## Activity:
Exactly the lines starting at the line containing "let s := s.cnt" and ending at the line containing "let s := if x.1.any (·.nonfin)" are to be written out from the listing below, both included.

## Records for the exercise:
BEGIN
-- ==== Sys2Proof/Machine/Qx.lean ====
section
/-! DEFINITION. The QX and MARK instructions and the publishing of layer digests (chapters "Rotation, Quantisation and
Requantisation", R73 to R83, and "Determinism, Replay and Observation", R411, R412). -/

namespace Sys2Proof.Machine

/-- Lines of a row of 4-byte elements. -/
def rowLen (r : Nat) : Nat := cdiv r 32

/-- Source row `i` of a QX, in consecutive lines from the line that SX names (R144; assumption 15). -/
def qxRow (s : State) (f line r i : Nat) : List W32 :=
  (List.range r).map (fun k => Vec.elem s.sram f (line + i * rowLen r) k)

/-- The output rows of one quantised row: the whole row, or one per segment (R82). -/
def qRows (qt g : Nat) (segs : List Quant.Seg) : List QRow :=
  segs.map (fun x => ⟨x.data, g, Quant.qbits qt, x.word⟩)

/-- The instruction smooths: it reads the vector c (R77). -/
def QxJob.smooth (j : QxJob) : Bool := Isa.pmode j.w == 2 || Isa.pmode j.w == 3

/-- The QX instruction at issue, with its operands (R144). -/
def QxJob.of (fl : Floret) (w : Nat) : QxJob :=
  { w := w, r := (fl.s (Isa.sr w)).toNat, line := (fl.s (Isa.sx w)).toNat, cline := (fl.s (Isa.scv w)).toNat
    seedLo := (fl.s (Isa.sseed w)).toNat, seedHi := (fl.s (Isa.sseed w + 1)).toNat, row := 0 }

/-- Rotate and quantise the next row of an instruction (R73 to R81): its segments and the flags. -/
def QxJob.next (j : QxJob) (s : State) (f : Nat) : List Quant.Seg × W32 :=
  let fl := s.fl f
  let g := if Isa.gexp j.w = 0 then j.r else 2 ^ Isa.gexp j.w
  let cs := if j.smooth then qxRow s f j.cline j.r 0 else []
  let y := Quant.pre fl.strict (Isa.pmode j.w) (Isa.lexp j.w) j.seedLo j.seedHi cs (qxRow s f j.line j.r j.row)
  let segs := Quant.quantRow fl.strict fl.c6 (Isa.qt j.w) g y.1
  (segs, segs.foldl (fun a x => a ||| x.flags) y.2)

/-- A poisoned line reaches the unit with the next row (R362). -/
def QxJob.poisoned (j : QxJob) (s : State) (f : Nat) : Bool :=
  let k := rowLen j.r
  Vec.anyBad s.sramBad f (j.line + j.row * k) k || (j.smooth && Vec.anyBad s.sramBad f j.cline k)

/-- The row has been passed on; after its last row the instruction leaves the queue (R137). -/
def Floret.tookRow (fl : Floret) (j : QxJob) (rows : List QRow) : Floret :=
  { fl with
    qxq := if j.row + 1 < Isa.qrows j.w then { j with row := j.row + 1 } :: fl.qxq.tail else fl.qxq.tail
    qx := if rows.isEmpty then fl.qx else fl.qx ++ [rows] }

/-- The oldest QX instruction passes its next row into a free row buffer of the quantiser (R78, R79, R83): none is free while
two rows wait to be emitted. Flags, counters and bytes follow. -/
def State.qxTake (s : State) (f : Nat) : Option State :=
  let fl := s.fl f
  match fl.qxq with
  | [] => none
  | j :: _ =>
    if 2 ≤ fl.qx.length then none
    else
      let x := j.next s f
      let bad := j.poisoned s f
      let k := rowLen j.r
      let g := if Isa.gexp j.w = 0 then j.r else 2 ^ Isa.gexp j.w
      let s := s.setFl f (fl.tookRow j (qRows (Isa.qt j.w) g x.1))
      let s := s.cnt .fl f Off.nbRd (128 * (k + (if j.smooth && j.row == 0 then k else 0)))
      let s := s.fpFlags f x.2
      let s := if x.1.any (·.nonfin) then s.orReg .fl f Off.qxStat 4 else s
      let s := if x.1.any (·.zero) then s.orReg .fl f Off.qxStat 8 else s
      let s := (s.addReg .fl f Off.qzSegCnt x.1.length).addReg .fl f Off.qzZeroCnt (x.1.filter (·.zero)).length
      some (if bad then s.flFault f Code.poisonUse 0 else s)

/-- Close the open digest interval and open the next (R411). -/
def Floret.closeIval (fl : Floret) (id : W32) : Floret :=
  { fl with ivals := fl.ivals.dropLast ++ [{ fl.openIval with closed := true, markId := id }, Interval.empty] }

/-- MARK (R411, R412): with DIG set it holds while four closed intervals wait. -/
def execMark (f : FloretId) (s : State) : Ans :=
  .next (s.issue f.val 0x38 (fun w =>
    let fl := s.fl f.val
    if bitN w 54 && decide (5 ≤ fl.ivals.length) then s
    else
      let s := if bitN w 54 then s.setFl f.val (fl.closeIval (BitVec.ofNat 32 w)) else s
      let s := if bitN w 53 then
          s.traceFl f.val 0x04 0 (bitsN w 31 0 + 2 ^ 32 * (fl.s (bitsN w 50 46)).toNat)
        else s
      s.retire f.val true))

/-- DIGEST_PUBLISH: the oldest closed interval, once every line of its DIGEST descriptors has completed (R411, R425). -/
def execDigestPublish (f : FloretId) (s : State) : Ans :=
  .next (
    let fl := s.fl f.val
    match fl.ivals with
    | v :: rest =>
      if v.closed && v.done == v.descs then
        let s := s.setFl f.val { fl with ivals := rest, ival0 := fl.ival0 + 1 }
        let s := s.setReg .fl f.val Off.digLo (BitVec.ofNat 32 v.sum)
        let s := s.setReg .fl f.val Off.digHi (BitVec.ofNat 32 (v.sum / 2 ^ 32))
        let s := s.setReg .fl f.val Off.digId v.markId
        let s := s.setReg .fl f.val Off.digInfo (BitVec.ofNat 32 (min v.lines (2 ^ 31 - 1) + (if v.poison then 2 ^ 31 else 0)))
        let s := s.addReg .fl f.val Off.digCnt 1
        s.traceFl f.val 0x05 (b2n v.poison) (v.sum % 2 ^ 64 + 2 ^ 64 * v.markId.toNat + 2 ^ 96 * (v.lines % 2 ^ 32))
      else s
    | [] => s)

end Sys2Proof.Machine
end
END
## Answer to the exercise:
      let s := s.cnt .fl f Off.nbRd (128 * (k + (if j.smooth && j.row == 0 then k else 0)))
      let s := s.fpFlags f x.2
      let s := if x.1.any (·.nonfin) then s.orReg .fl f Off.qxStat 4 else s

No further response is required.